What sounds like the country’s most lucrative office pool is actually how the NCAA splits up much of the $700-plus million dollars its men’s basketball tournament makes each year. The competitors in this pool are collegiate sports conferences, and this month a large chunk of money — nearly $220 million, according to NCAA projections — is up for grabs.
The “basketball fund,” as it’s simply labeled, is the largest pool of money the NCAA doles out to schools and the only one allocated according to competitive sports success. A closer look at where the money goes illuminates the stratified economic landscape of college sports, where the rich schools get richer and the players remain amateurs.
The NCAA “urges” — but does not require — conferences to share this money equally among their member schools. Of the 32 conferences that participate in the tournament, 15 agreed to answer basic questions about how they use the basketball fund.
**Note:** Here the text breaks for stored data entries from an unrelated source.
-- ==== Sys2Proof/Laws/State.lean ====
section
/-! SUPPORT. For every update of the state, what it leaves as it was, one lemma per field, tagged @[simp]: no later proof
unfolds a record update. -/

namespace Sys2Proof.Machine

/-! writeFlags -/

@[simp] theorem State.writeFlags_regs (v : Word) (s : State) : (s.writeFlags v).regs = s.regs := rfl
@[simp] theorem State.writeFlags_pc (v : Word) (s : State) : (s.writeFlags v).pc = s.pc := rfl
@[simp] theorem State.writeFlags_pchHigh (v : Word) (s : State) : (s.writeFlags v).pchHigh = s.pchHigh := rfl
@[simp] theorem State.writeFlags_irq (v : Word) (s : State) : (s.writeFlags v).irq = s.irq := rfl
@[simp] theorem State.writeFlags_halted (v : Word) (s : State) : (s.writeFlags v).halted = s.halted := rfl
@[simp] theorem State.writeFlags_resetAsserted (v : Word) (s : State) : (s.writeFlags v).resetAsserted = s.resetAsserted := rfl
@[simp] theorem State.writeFlags_mem (v : Word) (s : State) : (s.writeFlags v).mem = s.mem := rfl
@[simp] theorem State.writeFlags_events (v : Word) (s : State) : (s.writeFlags v).events = s.events := rfl
@[simp] theorem State.writeFlags_inputs (v : Word) (s : State) : (s.writeFlags v).inputs = s.inputs := rfl
@[simp] theorem State.writeFlags_draws (v : Word) (s : State) : (s.writeFlags v).draws = s.draws := rfl
@[simp] theorem State.writeFlags_params (v : Word) (s : State) : (s.writeFlags v).params = s.params := rfl

/-! setFlag -/

@[simp] theorem State.setFlag_regs (f : Flag) (b : Bool) (s : State) : (s.setFlag f b).regs = s.regs := rfl
@[simp] theorem State.setFlag_pc (f : Flag) (b : Bool) (s : State) : (s.setFlag f b).pc = s.pc := rfl
@[simp] theorem State.setFlag_pchHigh (f : Flag) (b : Bool) (s : State) : (s.setFlag f b).pchHigh = s.pchHigh := rfl
@[simp] theorem State.setFlag_irq (f : Flag) (b : Bool) (s : State) : (s.setFlag f b).irq = s.irq := rfl
@[simp] theorem State.setFlag_halted (f : Flag) (b : Bool) (s : State) : (s.setFlag f b).halted = s.halted := rfl
@[simp] theorem State.setFlag_resetAsserted (f : Flag) (b : Bool) (s : State) : (s.setFlag f b).resetAsserted = s.resetAsserted := rfl
@[simp] theorem State.setFlag_mem (f : Flag) (b : Bool) (s : State) : (s.setFlag f b).mem = s.mem := rfl
@[simp] theorem State.setFlag_events (f : Flag) (b : Bool) (s : State) : (s.setFlag f b).events = s.events := rfl
@[simp] theorem State.setFlag_inputs (f : Flag) (b : Bool) (s : State) : (s.setFlag f b).inputs = s.inputs := rfl
@[simp] theorem State.setFlag_draws (f : Flag) (b : Bool) (s : State) : (s.setFlag f b).draws = s.draws := rfl
@[simp] theorem State.setFlag_params (f : Flag) (b : Bool) (s : State) : (s.setFlag f b).params = s.params := rfl

/-! setFlags -/

@[simp] theorem State.setFlags_nil (s : State) : s.setFlags [] = s := rfl
@[simp] theorem State.setFlags_cons (f : Flag) (b : Bool) (l : List (Flag × Bool)) (s : State) :
    s.setFlags ((f, b) :: l) = (s.setFlag f b).setFlags l := rfl
@[simp] theorem State.setFlags_regs (l : List (Flag × Bool)) (s : State) : (s.setFlags l).regs = s.regs := by
  induction l generalizing s with
  | nil => rfl
  | cons x l ih => exact ih (s.setFlag x.1 x.2)
@[simp] theorem State.setFlags_pc (l : List (Flag × Bool)) (s : State) : (s.setFlags l).pc = s.pc := by
  induction l generalizing s with
  | nil => rfl
  | cons x l ih => exact ih (s.setFlag x.1 x.2)
@[simp] theorem State.setFlags_pchHigh (l : List (Flag × Bool)) (s : State) : (s.setFlags l).pchHigh = s.pchHigh := by
  induction l generalizing s with
  | nil => rfl
  | cons x l ih => exact ih (s.setFlag x.1 x.2)
@[simp] theorem State.setFlags_irq (l : List (Flag × Bool)) (s : State) : (s.setFlags l).irq = s.irq := by
  induction l generalizing s with
  | nil => rfl
  | cons x l ih => exact ih (s.setFlag x.1 x.2)
@[simp] theorem State.setFlags_halted (l : List (Flag × Bool)) (s : State) : (s.setFlags l).halted = s.halted := by
  induction l generalizing s with
  | nil => rfl
  | cons x l ih => exact ih (s.setFlag x.1 x.2)
@[simp] theorem State.setFlags_resetAsserted (l : List (Flag × Bool)) (s : State) : (s.setFlags l).resetAsserted = s.resetAsserted := by
  induction l generalizing s with
  | nil => rfl
  | cons x l ih => exact ih (s.setFlag x.1 x.2)
@[simp] theorem State.setFlags_mem (l : List (Flag × Bool)) (s : State) : (s.setFlags l).mem = s.mem := by
  induction l generalizing s with
  | nil => rfl
  | cons x l ih => exact ih (s.setFlag x.1 x.2)
@[simp] theorem State.setFlags_events (l : List (Flag × Bool)) (s : State) : (s.setFlags l).events = s.events := by
  induction l generalizing s with
  | nil => rfl
  | cons x l ih => exact ih (s.setFlag x.1 x.2)
@[simp] theorem State.setFlags_inputs (l : List (Flag × Bool)) (s : State) : (s.setFlags l).inputs = s.inputs := by
  induction l generalizing s with
  | nil => rfl
  | cons x l ih => exact ih (s.setFlag x.1 x.2)
@[simp] theorem State.setFlags_draws (l : List (Flag × Bool)) (s : State) : (s.setFlags l).draws = s.draws := by
  induction l generalizing s with
  | nil => rfl
  | cons x l ih => exact ih (s.setFlag x.1 x.2)
@[simp] theorem State.setFlags_params (l : List (Flag × Bool)) (s : State) : (s.setFlags l).params = s.params := by
  induction l generalizing s with
  | nil => rfl
  | cons x l ih => exact ih (s.setFlag x.1 x.2)
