-- ==== Sys2Proof/Tests/Slice0.lean ====
section
/-! SUPPORT. Tests. The expected results are those of spec/95_test_vectors.md (its row is named in each docstring), or worked
out from the rule named; none is the model's own answer. At the end, one witness or more for each statement with
hypotheses. -/

namespace Sys2Proof.Tests

open Sys2Proof Sys2Proof.Machine

/-! ### The well-formedness checks (spec/30_encoding.md R109) -/

/-- R109 (a): a register field of 14 or 15, in any place. -/
theorem test_wf_refuses_pc_operand :
    (Instr.mv 0 14).wf = false ∧ (Instr.mv 15 0).wf = false ∧ (Instr.beqRegisterRel 1 14 0).wf = false ∧
      (Form.move 0 14).namesPc = true := by
  decide

/-- R109 (b): push and pop of R12. -/
theorem test_wf_refuses_push_pop_sp :
    (Instr.push 12).wf = false ∧ (Instr.pop 12).wf = false ∧ (Form.push 12).stacksSp = true := by
  decide

/-- R109 (c): a flag-writing instruction with destination R13. -/
theorem test_wf_refuses_flags_into_r13 :
    (Instr.addRegister 13 1).wf = false ∧ (Instr.inc 13).wf = false ∧ (Instr.bzRel 13 7).wf = false ∧
      (Form.unary .inc 13).flagsIntoF = true := by
  decide

/-- Admitted: R13 as data, R12 as an operand (30 R109, spec/41_alu.md R131, L23, L24 of the vectors). -/
theorem test_wf_admits :
    (Instr.lsb 13).wf = true ∧ (Instr.lrl 13).wf = true ∧ (Instr.push 13).wf = true ∧
      (Instr.addRegister 12 13).wf = true := by
  decide

/-- FLAG_BIT must be injective (10 R30). -/
theorem test_wf_params :
    referenceParams.wf = true ∧
      ({ referenceParams with flagLayout := { referenceFlagLayout with z := 13 } } : Params).wf = false := by
  decide

/-! ### Decoding: every constructor's word, written out from the spec's encoding -/

/-- What a whole list of words decodes to under the reference parameters. -/
def decoded (ws : List Word) : Option Instr :=
  match decode referenceParams ws with
  | .ok (i, []) => some i
  | _ => none

/-- Why a list of words is no instruction, under the parameters given. -/
def refusedWith (p : Params) (ws : List Word) : Option DecodeError :=
  match decode p ws with
  | .ok _ => none
  | .error e => some e

/-- Encodings of R120. -/
theorem test_decode_ld :
    ([[0x0313, 0xA5C3],
      [0x0323, 0x1234],
      [0x0333, 0x000A, 0xBCDE],
      [0x0343, 0xFFFE],
      [0x0353],
      [0x0363, 0x8004],
      [0x03D3],
      [0x03E3, 0x7FFF]] : List (List Word)).map decoded =
    [some (.ldImmediate 3 0xA5C3),
      some (.ldDirect 3 0x1234),
      some (.ldAbsolute 3 0x0ABCDE),
      some (.ldRelative 3 0xFFFE),
      some (.ldIndirectY 3),
      some (.ldIndexedY 3 0x8004),
      some (.ldIndirectZ 3),
      some (.ldIndexedZ 3 0x7FFF)] := by
  decide

/-- Encodings of R121. -/
theorem test_decode_st :
    ([[0x052C, 0x1234],
      [0x053C, 0x000A, 0xBCDE],
      [0x054C, 0xFFFE],
      [0x055C],
      [0x056C, 0x8004],
      [0x05DC],
      [0x05EC, 0x7FFF]] : List (List Word)).map decoded =
    [some (.stDirect 12 0x1234),
      some (.stAbsolute 12 0x0ABCDE),
      some (.stRelative 12 0xFFFE),
      some (.stIndirectY 12),
      some (.stIndexedY 12 0x8004),
      some (.stIndirectZ 12),
      some (.stIndexedZ 12 0x7FFF)] := by
  decide

/-- Encodings of R122. -/
theorem test_decode_mv :
    ([[0x06C3]] : List (List Word)).map decoded =
    [some (.mv 3 12)] := by
  decide

/-- Encodings of R133. -/
theorem test_decode_add :
    ([[0x40C3],
      [0x4113, 0xA5C3],
      [0x4123, 0x1234],
      [0x4133, 0x000A, 0xBCDE],
      [0x4143, 0xFFFE],
      [0x4153],
      [0x4163, 0x8004],
      [0x41D3],
      [0x41E3, 0x7FFF]] : List (List Word)).map decoded =
    [some (.addRegister 3 12),
      some (.addImmediate 3 0xA5C3),
      some (.addDirect 3 0x1234),
      some (.addAbsolute 3 0x0ABCDE),
      some (.addRelative 3 0xFFFE),
      some (.addIndirectY 3),
      some (.addIndexedY 3 0x8004),
      some (.addIndirectZ 3),
      some (.addIndexedZ 3 0x7FFF)] := by
  decide

/-- Encodings of R135. -/
theorem test_decode_sub :
    ([[0x48C3],
      [0x4913, 0xA5C3],
      [0x4923, 0x1234],
      [0x4933, 0x000A, 0xBCDE],
      [0x4943, 0xFFFE],
      [0x4953],
      [0x4963, 0x8004],
      [0x49D3],
      [0x49E3, 0x7FFF]] : List (List Word)).map decoded =
    [some (.subRegister 3 12),
      some (.subImmediate 3 0xA5C3),
      some (.subDirect 3 0x1234),
      some (.subAbsolute 3 0x0ABCDE),
      some (.subRelative 3 0xFFFE),
      some (.subIndirectY 3),
      some (.subIndexedY 3 0x8004),
      some (.subIndirectZ 3),
      some (.subIndexedZ 3 0x7FFF)] := by
  decide

/-- Encodings of R137. -/
theorem test_decode_and :
    ([[0x50C3],
      [0x5113, 0xA5C3],
      [0x5123, 0x1234],
      [0x5133, 0x000A, 0xBCDE],
      [0x5143, 0xFFFE],
      [0x5153],
      [0x5163, 0x8004],
      [0x51D3],
      [0x51E3, 0x7FFF]] : List (List Word)).map decoded =
    [some (.andRegister 3 12),
      some (.andImmediate 3 0xA5C3),
      some (.andDirect 3 0x1234),
      some (.andAbsolute 3 0x0ABCDE),
      some (.andRelative 3 0xFFFE),
      some (.andIndirectY 3),
      some (.andIndexedY 3 0x8004),
      some (.andIndirectZ 3),
      some (.andIndexedZ 3 0x7FFF)] := by
  decide

/-- Encodings of R138. -/
theorem test_decode_or :
    ([[0x52C3],
      [0x5313, 0xA5C3],
      [0x5323, 0x1234],
      [0x5333, 0x000A, 0xBCDE],
      [0x5343, 0xFFFE],
      [0x5353],
      [0x5363, 0x8004],
      [0x53D3],
      [0x53E3, 0x7FFF]] : List (List Word)).map decoded =
    [some (.orRegister 3 12),
      some (.orImmediate 3 0xA5C3),
      some (.orDirect 3 0x1234),
      some (.orAbsolute 3 0x0ABCDE),
      some (.orRelative 3 0xFFFE),
      some (.orIndirectY 3),
      some (.orIndexedY 3 0x8004),
      some (.orIndirectZ 3),
      some (.orIndexedZ 3 0x7FFF)] := by
  decide

/-- Encodings of R139. -/
theorem test_decode_xor :
    ([[0x54C3],
      [0x5513, 0xA5C3],
      [0x5523, 0x1234],
      [0x5533, 0x000A, 0xBCDE],
      [0x5543, 0xFFFE],
      [0x5553],
      [0x5563, 0x8004],
      [0x55D3],
      [0x55E3, 0x7FFF]] : List (List Word)).map decoded =
    [some (.xorRegister 3 12),
      some (.xorImmediate 3 0xA5C3),
      some (.xorDirect 3 0x1234),
      some (.xorAbsolute 3 0x0ABCDE),
      some (.xorRelative 3 0xFFFE),
      some (.xorIndirectY 3),
      some (.xorIndexedY 3 0x8004),
      some (.xorIndirectZ 3),
      some (.xorIndexedZ 3 0x7FFF)] := by
  decide

/-- Encodings of R134, R136, R140 to R144, R146. -/
theorem test_decode_one_register :
    ([[0x4403],
      [0x4C03],
      [0x5603],
      [0x5803],
      [0x5A03],
      [0x5C03],
      [0x5E03],
      [0x6003]] : List (List Word)).map decoded =
    [some (.inc 3),
      some (.dec 3),
      some (.not 3),
      some (.lsl 3),
      some (.lsr 3),
      some (.lrl 3),
      some (.lrr 3),
      some (.lsb 3)] := by
  decide

/-- Encodings of R161, R162. -/
theorem test_decode_bit_tests :
    ([[0x886C, 0x9ABC],
      [0x8A6C, 0x00FE, 0xDCBA],
      [0x8C6C, 0x9ABC],
      [0x8E6C, 0x00FE, 0xDCBA]] : List (List Word)).map decoded =
    [some (.bbRel 12 6 0x9ABC),
      some (.bbAbs 12 6 0xFEDCBA),
      some (.bnbRel 12 6 0x9ABC),
      some (.bnbAbs 12 6 0xFEDCBA)] := by
  decide

/-- Encodings of R163, R164. -/
theorem test_decode_counting_branches :
    ([[0x9003, 0x9ABC],
      [0x9203, 0x00FE, 0xDCBA],
      [0x9403, 0x9ABC],
      [0x9603, 0x00FE, 0xDCBA]] : List (List Word)).map decoded =
    [some (.bzRel 3 0x9ABC),
      some (.bzAbs 3 0xFEDCBA),
      some (.bnzRel 3 0x9ABC),
      some (.bnzAbs 3 0xFEDCBA)] := by
  decide

/-- Encodings of R166. -/
theorem test_decode_beq :
    ([[0x987C, 0x9ABC],
      [0x991C, 0xA5C3, 0x9ABC],
      [0x992C, 0x1234, 0x9ABC],
      [0x993C, 0x000A, 0xBCDE, 0x9ABC],
      [0x994C, 0xFFFE, 0x9ABC],
      [0x995C, 0x9ABC],
      [0x996C, 0x8004, 0x9ABC],
      [0x99DC, 0x9ABC],
      [0x99EC, 0x7FFF, 0x9ABC],
      [0x9A7C, 0x00FE, 0xDCBA],
      [0x9B1C, 0xA5C3, 0x00FE, 0xDCBA],
      [0x9B2C, 0x1234, 0x00FE, 0xDCBA],
      [0x9B3C, 0x000A, 0xBCDE, 0x00FE, 0xDCBA],
      [0x9B4C, 0xFFFE, 0x00FE, 0xDCBA],
      [0x9B5C, 0x00FE, 0xDCBA],
      [0x9B6C, 0x8004, 0x00FE, 0xDCBA],
      [0x9BDC, 0x00FE, 0xDCBA],
      [0x9BEC, 0x7FFF, 0x00FE, 0xDCBA]] : List (List Word)).map decoded =
    [some (.beqRegisterRel 12 7 0x9ABC),
      some (.beqImmediateRel 12 0xA5C3 0x9ABC),
      some (.beqDirectRel 12 0x1234 0x9ABC),
      some (.beqAbsoluteRel 12 0x0ABCDE 0x9ABC),
      some (.beqRelativeRel 12 0xFFFE 0x9ABC),
      some (.beqIndirectYRel 12 0x9ABC),
      some (.beqIndexedYRel 12 0x8004 0x9ABC),
      some (.beqIndirectZRel 12 0x9ABC),
      some (.beqIndexedZRel 12 0x7FFF 0x9ABC),
      some (.beqRegisterAbs 12 7 0xFEDCBA),
      some (.beqImmediateAbs 12 0xA5C3 0xFEDCBA),
      some (.beqDirectAbs 12 0x1234 0xFEDCBA),
      some (.beqAbsoluteAbs 12 0x0ABCDE 0xFEDCBA),
      some (.beqRelativeAbs 12 0xFFFE 0xFEDCBA),
      some (.beqIndirectYAbs 12 0xFEDCBA),
      some (.beqIndexedYAbs 12 0x8004 0xFEDCBA),
      some (.beqIndirectZAbs 12 0xFEDCBA),
      some (.beqIndexedZAbs 12 0x7FFF 0xFEDCBA)] := by
  decide
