-- ==== Sys2Proof/Laws/Memory.lean ====
section
/-! SUPPORT. Laws of `BUF`: a read after a write, the bytes a list of writes changes, and the canonical form, which every
memory operation keeps. -/

namespace Sys2Proof.Machine

@[simp] theorem Memory.read_nil (a : Nat) : Memory.read [] a = none := rfl

theorem Memory.read_write (m : Memory) (a b : Nat) (v : Byte) :
    (m.write a v).read b = if b = a then some v else m.read b := by
  induction m with
  | nil => simp [Memory.write, Memory.read]
  | cons c m ih =>
    obtain ⟨k, w⟩ := c
    unfold Memory.write
    split_ifs with h₁ h₂ h₃ h₃ <;> simp only [Memory.read, ih] <;> split_ifs <;> simp_all

/-- The byte just written reads back. -/
@[simp] theorem Memory.read_write_same (m : Memory) (a : Nat) (v : Byte) : (m.write a v).read a = some v := by
  simp [Memory.read_write]

/-- Every other byte reads as before. -/
theorem Memory.read_write_other (m : Memory) {a b : Nat} (v : Byte) (h : b ≠ a) : (m.write a v).read b = m.read b := by
  simp [Memory.read_write, h]

/-- Where the entries of a written memory come from. -/
theorem Memory.mem_write {m : Memory} {a : Nat} {v : Byte} {c : Host.Cell} (h : c ∈ m.write a v) :
    c = (a, v) ∨ c ∈ m := by
  induction m with
  | nil => simpa [Memory.write] using h
  | cons d m ih =>
    obtain ⟨k, w⟩ := d
    unfold Memory.write at h
    split_ifs at h <;> simp only [List.mem_cons] at h ⊢ <;> tauto

/-- A write keeps the canonical form. -/
theorem Memory.wf_write {m : Memory} (a : Nat) (v : Byte) (h : m.wf) : (m.write a v).wf := by
  induction m with
  | nil => simp [Memory.wf, Memory.write]
  | cons d m ih =>
    obtain ⟨k, w⟩ := d
    have hd := List.pairwise_cons.1 h
    unfold Memory.write
    split_ifs with h₁ h₂
    · refine List.pairwise_cons.2 ⟨?_, h⟩
      intro c hc
      rcases List.mem_cons.1 hc with rfl | hc
      · exact h₁
      · exact Nat.lt_trans h₁ (hd.1 c hc)
    · subst h₂
      exact List.pairwise_cons.2 ⟨hd.1, hd.2⟩
    · refine List.pairwise_cons.2 ⟨?_, ih hd.2⟩
      intro c hc
      rcases Memory.mem_write hc with rfl | hc
      · change k < a
        omega
      · exact hd.1 c hc

theorem Memory.writeList_append (m : Memory) (a : Nat) (xs ys : List Byte) :
    m.writeList a (xs ++ ys) = (m.writeList a xs).writeList (a + xs.length) ys := by
  induction xs generalizing m a with
  | nil => rfl
  | cons x xs ih =>
    simp only [List.cons_append, Memory.writeList, ih, List.length_cons]
    congr 1
    omega

/-- Bytes outside the stored region read as before. -/
theorem Memory.read_writeList_outside (m : Memory) (base a : Nat) (bs : List Byte)
    (h : a < base ∨ base + bs.length ≤ a) : (m.writeList base bs).read a = m.read a := by
  induction bs generalizing m base with
  | nil => rfl
  | cons b bs ih =>
    simp only [List.length_cons] at h
    rw [Memory.writeList, ih _ _ (by omega), Memory.read_write_other _ _ (by omega)]

/-- The stored bytes read back. -/
theorem Memory.read_writeList_inside (m : Memory) (base i : Nat) (bs : List Byte) (h : i < bs.length) :
    (m.writeList base bs).read (base + i) = some bs[i] := by
  induction bs generalizing m base i with
  | nil => simp at h
  | cons b bs ih =>
    rw [Memory.writeList]
    cases i with
    | zero => rw [Memory.read_writeList_outside _ _ _ _ (by omega)]; simp
    | succ i =>
      have := ih (m.write base b) (base + 1) i (by simpa using h)
      rw [show base + 1 + i = base + (i + 1) by omega] at this
      simpa using this

/-- A list of writes is what `Stored` says. -/
theorem Memory.stored_writeList (m : Memory) (base : Nat) (bs : List Byte) : Stored m (m.writeList base bs) base bs :=
  ⟨fun i h => m.read_writeList_inside base i bs h, fun a h => m.read_writeList_outside base a bs h⟩

/-- `BUF` after reset is in canonical form. -/
theorem State.reset_wf : State.reset.buf.wf := List.Pairwise.nil

/-- A list of writes keeps the canonical form. -/
theorem Memory.wf_writeList {m : Memory} (a : Nat) (bs : List Byte) (h : m.wf) : (m.writeList a bs).wf := by
  induction bs generalizing m a with
  | nil => exact h
  | cons b bs ih => exact ih _ (Memory.wf_write a b h)

/-- Where the entries of a memory come from after a list of writes. -/
theorem Memory.mem_writeList {m : Memory} {a : Nat} {bs : List Byte} {c : Host.Cell} (h : c ∈ m.writeList a bs) :
    (a ≤ c.1 ∧ c.1 < a + bs.length) ∨ c ∈ m := by
  induction bs generalizing m a with
  | nil => exact .inr h
  | cons b bs ih =>
    rcases ih h with h | h
    · left
      simp only [List.length_cons]
      omega
    · rcases Memory.mem_write h with rfl | h
      · left
        simp
      · exact .inr h

@[simp] theorem State.bufSlice_length (s : State) (a n : Nat) : (s.bufSlice a n).length = n := by
  induction n generalizing a with
  | zero => rfl
  | succ n ih => simp [State.bufSlice, ih]

theorem State.bufSlice_getElem (s : State) (a n i : Nat) (h : i < (s.bufSlice a n).length) :
    (s.bufSlice a n)[i] = s.bufByte (a + i) := by
  induction n generalizing a i with
  | zero => simp at h
  | succ n ih =>
    cases i with
    | zero => rfl
    | succ i =>
      have := ih (a + 1) i (by simpa using h)
      simp only [State.bufSlice, List.getElem_cons_succ, this]
      congr 1
      omega

/-- A byte that is listed reads as listed; one that is not is the free value of its address. -/
theorem State.bufByte_eq (s : State) (a : Nat) : s.bufByte a = (s.buf.read a).getD (Config.unwrittenByte s.bufEpoch a) := by
  unfold State.bufByte
  cases s.buf.read a <;> rfl

end Sys2Proof.Machine
end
Those conference officials said that, while specifics vary from conference to conference, they expect their peers use the money similarly.
In general, officials said, larger conferences split the money evenly among their schools, who use it to help cover athletic department budgets. Smaller conferences, meanwhile, depend on the basketball fund to cover their expenses, and some award any extra money to schools based on their own complicated formulas. For a smaller conference, one surprisingly successful tournament can produce budget-inflating windfalls for years.
Conference officials defend the system as a fair way to share money that supports college athletics.
To critics of the NCAA and amateurism in college sports, however, the only number that matters about the basketball fund is the amount paid to the players: $0."
https://www.washingtonpost.com/graphics/sports/ncaa-money/
Now if the colleges can figure out how to share, and there is 64 of them, they why can't they figure out a way to share it with the players? My original thought was pay percentage by the minute because I like math and percentages are so cool. But then with larger team sports like football maybe the better way to have it is if you are just member of the team on the roster but limited to scholarship players.
I understand people have strong feelings about players should not be paid. I understand there could be unintended consequences and the mechanism needs to be well thought out. However, it seems to me people are making this issue more complicated than it really is. The 64 colleges in the tournament get their money so it is possible to share.